Fethullah Gülen'den Cemaate ilginç rica
Fethullah Gülen son sohbetinde, cemaatinden “arkadaşlarımdan bunu rica ediyorum” diyerek dikkat çeken bir istekte bulundu.
Fethullah Gülen, "Kurbet Yolunun Dört Esası" başlıklı yeni Bamteli
sohbetinde 'arkadaşlarımdan bir şey rica ediyorum' diyerek şu
istekte bulundu:
"Evet, fakir kalalım bizler. Vefat ettiğimiz zaman, Ebu
Zerri’l-Gıfâri gibi, “Acaba bir kefen bulabilir miyiz buna?”

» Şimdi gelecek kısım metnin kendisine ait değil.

-- ==== Sys2Proof/Config.lean ====
section
/-! DEFINITION. What the spec leaves open: free values, with no body, so that nothing can be proved of them. -/

namespace Sys2Proof.Config

/-- FREE VALUE (log 7). How many words of an abandoned report burst had been written when the reset pin was asserted:
R15 says the burst "is abandoned after the last word it had written" and no rule says how fast words are written.
Applied to the counter `State.freeIndex`. -/
opaque burstWordsWritten : Nat → Nat

end Sys2Proof.Config
end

desinler. Ben arkadaşlarımdan bunu rica ediyorum. İtibarımızın
korunması buna bağlıdır. O türlü şeylere gönül kaptırmayalım. Allah
adamı Allah varken başka şeye gönlünü kaptırmaz. O işi ikâmeye
gönül vermiş insan başka şeylerle meşgul olmaz."
TERK MESLEĞİ
"Mizaç, meşrep ve zamanın ilcaatına göre –temel esas ve disiplinler
mahfuz– insanı Allah’a ulaştıran yollar farklılaşabilir. Meselâ
Muhammed Bahâeddin Nakşibendî Hazretlerinin yolu anlatılırken,
bildiğiniz üzere şu dört esasa dikkat çekilir:
“Der tarîk-i Nakşibendî lâzım âmed çâr terk:
Terk-i dünya, terk-i ukbâ, terk-i hestî, terk-i terk.”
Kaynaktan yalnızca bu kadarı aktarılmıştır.